Pregnant bodies, too, are less efficient at shedding heat.

Then there are the larger circumstances that make extreme heat a dangerous burden for so many of the world’s people. Whether people enduring deadly desert heat to migrate to the US, people persisting in refugee camps situated on baking marginal lands, or people hustling in oven-like urban slums around the world, there are billions of people living hard lives made painfully harder by killer heat and the other faces of climate change.

A better world

This week, the U.N. Secretary General, Antonio Guterres convened a Climate Ambition Summit, calling on the nations of the world to get serious.

Tens of thousands marched in the streets and people were arrested, all demanding an end to the fossil fuels that brought us this problem. There is an air of urgency—and increasingly, desperation—about it all.

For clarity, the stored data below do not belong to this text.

-- ==== Sys2Proof/Certificates/Slice0/Obligations.lean ====
section
/-! DEFINITION. The statements about the block, for the provers. -/

open Sys2Proof Sys2Proof.Config Sys2Proof.Machine

/-! ### Command encoding -/

/-- 30_encoding.md R84: decoding of every word, exactly six words decode to a command, and a word that decodes to none,
taken while idle, leads to ILLEGAL_CMD. -/
def Obligations.DecodeFollowsTheOpcodeMap : Prop :=
  (∀ c : Word, decode c =
    if c.extractLsb' 4 28 ≠ 0#28 then none
    else if c.extractLsb' 0 4 = 0x0#4 then some .nop
    else if c.extractLsb' 0 4 = 0x1#4 then some .init
    else if c.extractLsb' 0 4 = 0x2#4 then some .block
    else if c.extractLsb' 0 4 = 0x3#4 then some .hash
    else if c.extractLsb' 0 4 = 0x4#4 then some .keyload
    else if c.extractLsb' 0 4 = 0x5#4 then some .hmac
    else none) ∧
  (∀ c : Word, (decode c).isSome = true ↔ c.toNat < 6) ∧
  ∀ (s : State) (c : Word) (rest : List Input),
    Idle s → s.inputs = .host (.regWrite 32 0x00 c) :: rest → decode c = none →
      ∃ t, step s = .next t ∧ t.err = 0x1#4

/-- 30_encoding.md R80, R82: a word decodes to a command exactly when it is that command's encoding, for all 2^32 words. -/
def Obligations.DecodeIsTheInverseOfEncode : Prop :=
  ∀ (c : Word) (i : Instr), decode c = some i ↔ c = encode i

/-- 30_encoding.md R82: words of the opcode map written out bit by bit. -/
def Obligations.OpcodeMapWordsDecode : Prop :=
  decode 0b00000000000000000000000000000000#32 = some .nop ∧
  decode 0b00000000000000000000000000000001#32 = some .init ∧
  decode 0b00000000000000000000000000000010#32 = some .block ∧
  decode 0b00000000000000000000000000000011#32 = some .hash ∧
  decode 0b00000000000000000000000000000100#32 = some .keyload ∧
  decode 0b00000000000000000000000000000101#32 = some .hmac

/-! ### Taking a command -/

/-- 41_engine_commands.md §1: a host write of a word to CMD runs the command it decodes to, on the state with that entry
taken off the schedule; a word placed by `withFetchWord` is the next one taken. -/
def Obligations.StepRunsTheDecodedCommand : Prop :=
  (∀ (s : State) (c : Word) (i : Instr) (rest : List Input),
    s.fault = none → s.inputs = .host (.regWrite 32 0x00 c) :: rest → decode c = some i →
      step s = exec i { s with inputs := rest }) ∧
  ∀ (s : State) (c : Word) (i : Instr),
    s.fault = none → decode c = some i → step (s.withFetchWord 32 c.toNat) = exec i s

/-- 30_encoding.md R83, 60_exceptions.md R223: a reserved OP or RSV not 0, taken while idle, is rejected with ILLEGAL_CMD,
changing only STATUS; no other word is. -/
def Obligations.ReservedWordsAreRejectedAsIllegal : Prop :=
  ∀ (s : State) (c : Word) (rest : List Input),
    Idle s → s.inputs = .host (.regWrite 32 0x00 c) :: rest →
      ((c.extractLsb' 4 28 ≠ 0#28 ∨ 6 ≤ (c.extractLsb' 0 4).toNat) →
        step s = .next { s with inputs := rest, overrun := false, err := 0x1#4, done := false }) ∧
      (¬ (c.extractLsb' 4 28 ≠ 0#28 ∨ 6 ≤ (c.extractLsb' 0 4).toNat) →
        ∀ t, step s = .next t → t.err ≠ 0x1#4)

/-- 70_reset_and_hazards.md R257: any word written to CMD while BUSY = 1 is dropped and sets OVERRUN; nothing else
changes. -/
def Obligations.CommandWrittenWhileBusyIsDropped : Prop :=
  ∀ (s : State) (c : Word) (rest : List Input),
    s.fault = none → s.busy = true → s.inputs = .host (.regWrite 32 0x00 c) :: rest →
      step s = .next { s with inputs := rest, overrun := true }

/-- 60_exceptions.md R222: whatever word is rejected while idle, only ERR and DONE are written, OVERRUN was cleared, and
nothing else changes; ERR is the code of the check that failed. -/
def Obligations.RejectionWritesOnlyStatus : Prop :=
  (∀ (c : Word) (s t : State),
    s.busy = false → hostWriteCmd c s = .next t → t.err ≠ 0x0#4 →
      t = { s with overrun := false, err := t.err, done := false }) ∧
  (∀ (i : Instr) (s : State) (e : ErrCode), s.busy = false → check i s = some e →
    exec i s = .next { s with overrun := false, err := e.code, done := false }) ∧
  ∀ (c : Word) (s : State), s.busy = false → decode c = none →
    hostWriteCmd c s = .next { s with overrun := false, err := 0x1#4, done := false }

/-- 60_exceptions.md R224, R225, R226, R227: the causes of a rejection of a command taken while idle, in their order, and
that with none of them it is accepted. -/
def Obligations.FirstFailingCheckIsReported : Prop :=
  ∀ s : State, s.busy = false →
    (s.keyValid = false → exec .hmac s = .next (rejectedWith 0x2#4 s)) ∧
    (s.keyValid = true → s.memBytes < s.msgAddr.toNat + s.msgLen.toNat →
      exec .hmac s = .next (rejectedWith 0x3#4 s)) ∧
    (s.keyValid = true → s.msgAddr.toNat + s.msgLen.toNat ≤ s.memBytes → s.params.lengthMode = .reject →
      2 ^ 32 ≤ 8 * (64 + s.msgLen.toNat) → exec .hmac s = .next (rejectedWith 0x4#4 s)) ∧
    (s.memBytes < s.msgAddr.toNat + 64 → exec .block s = .next (rejectedWith 0x3#4 s)) ∧
    (s.memBytes < s.msgAddr.toNat + s.msgLen.toNat → exec .hash s = .next (rejectedWith 0x3#4 s)) ∧
    (s.msgAddr.toNat + s.msgLen.toNat ≤ s.memBytes → s.params.lengthMode = .reject → 2 ^ 32 ≤ 8 * s.msgLen.toNat →
      exec .hash s = .next (rejectedWith 0x4#4 s)) ∧
    (s.memBytes < s.keyAddr.toNat + s.keyLen.toNat → exec .keyload s = .next (rejectedWith 0x3#4 s)) ∧
    (s.keyAddr.toNat + s.keyLen.toNat ≤ s.memBytes → s.params.lengthMode = .reject → 64 < s.keyLen.toNat →
      2 ^ 32 ≤ 8 * s.keyLen.toNat → exec .keyload s = .next (rejectedWith 0x4#4 s)) ∧
    (∀ t, exec .nop s = .next t ∨ exec .init s = .next t → t.err = 0x0#4) ∧
    (∀ t, exec .block s = .next t → s.msgAddr.toNat + 64 ≤ s.memBytes → t.err = 0x0#4) ∧
    (∀ t, exec .hash s = .next t → s.msgAddr.toNat + s.msgLen.toNat ≤ s.memBytes →
      (s.params.lengthMode = .reject → 8 * s.msgLen.toNat < 2 ^ 32) → t.err = 0x0#4) ∧
    (∀ t, exec .keyload s = .next t → s.keyAddr.toNat + s.keyLen.toNat ≤ s.memBytes →
      (s.params.lengthMode = .reject → 64 < s.keyLen.toNat → 8 * s.keyLen.toNat < 2 ^ 32) → t.err = 0x0#4) ∧
    (∀ t, exec .hmac s = .next t → s.keyValid = true → s.msgAddr.toNat + s.msgLen.toNat ≤ s.memBytes →
      (s.params.lengthMode = .reject → 8 * (64 + s.msgLen.toNat) < 2 ^ 32) → t.err = 0x0#4)

/-- The frame of every command: MEM, the operand registers, the parameters, V, W, IDIG and the model's own fields stay;
H stays but for INIT, HASH, a long KEYLOAD and HMAC; KBUF and KEY_VALID stay but for KEYLOAD; BUSY stays but for the
commands that start an invocation. That V, W, IDIG and the position stay while no job runs is the model's choice (log
entry 13): the spec leaves them unspecified there. -/
def Obligations.CommandsLeaveTheRestAlone : Prop :=
  ∀ (i : Instr) (s t : State), exec i s = .next t →
    (∀ a, t.mem.read a = s.mem.read a) ∧
    t.msgAddr = s.msgAddr ∧ t.msgLen = s.msgLen ∧ t.keyAddr = s.keyAddr ∧ t.keyLen = s.keyLen ∧
    t.params = s.params ∧ t.V = s.V ∧ t.W = s.W ∧ t.IDIG = s.IDIG ∧ t.t = s.t ∧
    t.fault = s.fault ∧ t.inputs = s.inputs ∧ t.readData = s.readData ∧ t.draws = s.draws ∧
    (i = .nop ∨ i = .block ∨ (i = .keyload ∧ s.keyLen.toNat ≤ 64) → t.H = s.H) ∧
    (i ≠ .keyload → t.KBUF = s.KBUF ∧ t.keyValid = s.keyValid) ∧
    (i = .nop ∨ i = .init ∨ (i = .keyload ∧ s.keyLen.toNat ≤ 64) →
      t.busy = s.busy ∧ t.stage = s.stage ∧ t.srcLen = s.srcLen ∧ t.nblk = s.nblk ∧ t.blk = s.blk ∧ t.phase = s.phase) ∧
    (i = .keyload → 64 < s.keyLen.toNat → t.KBUF = s.KBUF)

/-! ### The commands -/

/-- 41_engine_commands.md R162: NOP, taken while idle, completes in the accepting step, clears OVERRUN and ERR, and never
sets BUSY; H, KBUF and keyValid are unchanged; from power-on it gives STATUS = 0x00000002.
That V, W, IDIG and the position stay is the model's choice (log entry 13). -/
def Obligations.NopCompletesAtOnce : Prop :=
  encode .nop = 0x00000000#32 ∧
  (∀ s : State, s.busy = false →
    exec .nop s = .next
      { s with
        overrun := false, err := 0x0#4, done := true, op := .nop, lMsgAddr := s.msgAddr.toNat,
        lMsgLen := s.msgLen.toNat, lKeyAddr := s.keyAddr.toNat, lKeyLen := s.keyLen.toNat }) ∧
  ∀ p : Params, ∃ t, exec .nop (State.powerOn p) = .next t ∧ statusWord t = 0x00000002#32

/-- 41_engine_commands.md R163: INIT, taken while idle, loads H with IV and completes in the accepting step. That V, W, IDIG
and the position stay is the model's choice (log entry 13). -/
def Obligations.InitLoadsTheInitialHashState : Prop :=
  encode .init = 0x00000001#32 ∧
  ∀ s : State, s.busy = false →
    exec .init s = .next
      { s with
        H := #v[0x6a09e667#32, 0xbb67ae85#32, 0x3c6ef372#32, 0xa54ff53a#32,
                0x510e527f#32, 0x9b05688c#32, 0x1f83d9ab#32, 0x5be0cd19#32],
        overrun := false, err := 0x0#4, done := true, op := .init, lMsgAddr := s.msgAddr.toNat,
        lMsgLen := s.msgLen.toNat, lKeyAddr := s.keyAddr.toNat, lKeyLen := s.keyLen.toNat }

/-- 41_engine_commands.md §3 (BLOCK) and R153: BLOCK whose 64 bytes lie in MEM, taken while idle, starts one raw block; H is not reloaded.
That V, W and IDIG stay at the accept is the model's choice (log entry 13). -/
def Obligations.BlockStartsOneRawBlock : Prop :=
  encode .block = 0x00000002#32 ∧
  ∀ s : State, s.busy = false → s.msgAddr.toNat + 64 ≤ s.memBytes →
    exec .block s = .next
      { s with
        overrun := false, err := 0x0#4, done := false, op := .block, lMsgAddr := s.msgAddr.toNat,
        lMsgLen := s.msgLen.toNat, lKeyAddr := s.keyAddr.toNat, lKeyLen := s.keyLen.toNat,
        stage := .block, srcLen := 64, nblk := 1, blk := 0, phase := .load, busy := true }
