@[simp] theorem startInvocation_params (st : Stage) (L : Nat) (s : State) : (startInvocation st L s).params = s.params := rfl
@[simp] theorem startInvocation_msgAddr (st : Stage) (L : Nat) (s : State) : (startInvocation st L s).msgAddr = s.msgAddr := rfl
@[simp] theorem startInvocation_msgLen (st : Stage) (L : Nat) (s : State) : (startInvocation st L s).msgLen = s.msgLen := rfl
@[simp] theorem startInvocation_keyAddr (st : Stage) (L : Nat) (s : State) : (startInvocation st L s).keyAddr = s.keyAddr := rfl
@[simp] theorem startInvocation_keyLen (st : Stage) (L : Nat) (s : State) : (startInvocation st L s).keyLen = s.keyLen := rfl
@[simp] theorem startInvocation_busy (st : Stage) (L : Nat) (s : State) : (startInvocation st L s).busy = true := rfl
@[simp] theorem startInvocation_done (st : Stage) (L : Nat) (s : State) : (startInvocation st L s).done = s.done := rfl
@[simp] theorem startInvocation_keyValid (st : Stage) (L : Nat) (s : State) : (startInvocation st L s).keyValid = s.keyValid := rfl
@[simp] theorem startInvocation_overrun (st : Stage) (L : Nat) (s : State) : (startInvocation st L s).overrun = s.overrun := rfl
@[simp] theorem startInvocation_err (st : Stage) (L : Nat) (s : State) : (startInvocation st L s).err = s.err := rfl
@[simp] theorem startInvocation_H (st : Stage) (L : Nat) (s : State) : (startInvocation st L s).H = if st = .block then s.H else IV := rfl
@[simp] theorem startInvocation_V (st : Stage) (L : Nat) (s : State) : (startInvocation st L s).V = s.V := rfl
@[simp] theorem startInvocation_W (st : Stage) (L : Nat) (s : State) : (startInvocation st L s).W = s.W := rfl
@[simp] theorem startInvocation_KBUF (st : Stage) (L : Nat) (s : State) : (startInvocation st L s).KBUF = s.KBUF := rfl
@[simp] theorem startInvocation_IDIG (st : Stage) (L : Nat) (s : State) : (startInvocation st L s).IDIG = s.IDIG := rfl
@[simp] theorem startInvocation_op (st : Stage) (L : Nat) (s : State) : (startInvocation st L s).op = s.op := rfl
@[simp] theorem startInvocation_stage (st : Stage) (L : Nat) (s : State) : (startInvocation st L s).stage = st := rfl
@[simp] theorem startInvocation_srcLen (st : Stage) (L : Nat) (s : State) : (startInvocation st L s).srcLen = L := rfl
@[simp] theorem startInvocation_nblk (st : Stage) (L : Nat) (s : State) : (startInvocation st L s).nblk = if st = .block then 1 else numBlocks L := rfl
@[simp] theorem startInvocation_blk (st : Stage) (L : Nat) (s : State) : (startInvocation st L s).blk = 0 := rfl
@[simp] theorem startInvocation_phase (st : Stage) (L : Nat) (s : State) : (startInvocation st L s).phase = .load := rfl
@[simp] theorem startInvocation_t (st : Stage) (L : Nat) (s : State) : (startInvocation st L s).t = s.t := rfl
@[simp] theorem startInvocation_lMsgAddr (st : Stage) (L : Nat) (s : State) : (startInvocation st L s).lMsgAddr = s.lMsgAddr := rfl
@[simp] theorem startInvocation_lMsgLen (st : Stage) (L : Nat) (s : State) : (startInvocation st L s).lMsgLen = s.lMsgLen := rfl
@[simp] theorem startInvocation_lKeyAddr (st : Stage) (L : Nat) (s : State) : (startInvocation st L s).lKeyAddr = s.lKeyAddr := rfl
@[simp] theorem startInvocation_lKeyLen (st : Stage) (L : Nat) (s : State) : (startInvocation st L s).lKeyLen = s.lKeyLen := rfl
@[simp] theorem startInvocation_mem (st : Stage) (L : Nat) (s : State) : (startInvocation st L s).mem = s.mem := rfl
@[simp] theorem startInvocation_fault (st : Stage) (L : Nat) (s : State) : (startInvocation st L s).fault = s.fault := rfl
@[simp] theorem startInvocation_inputs (st : Stage) (L : Nat) (s : State) : (startInvocation st L s).inputs = s.inputs := rfl
@[simp] theorem startInvocation_readData (st : Stage) (L : Nat) (s : State) : (startInvocation st L s).readData = s.readData := rfl
@[simp] theorem startInvocation_draws (st : Stage) (L : Nat) (s : State) : (startInvocation st L s).draws = s.draws := rfl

Desperation, in part, because of the extreme heat that the climate just showed us it can generate with less than 1.5°C of average warming—and because we’re still hurtling toward much greater warming.

The vulnerable people discussed here are essentially tied to the bowsprit as we sail into this dangerous future while others of us are, for now, safer in our cabins below deck. But the whole ship will sink before long if we don’t steer a different course.

We each need to resist the madness, abhor the injustice, believe in that better world, and most importantly, get out there and act on it.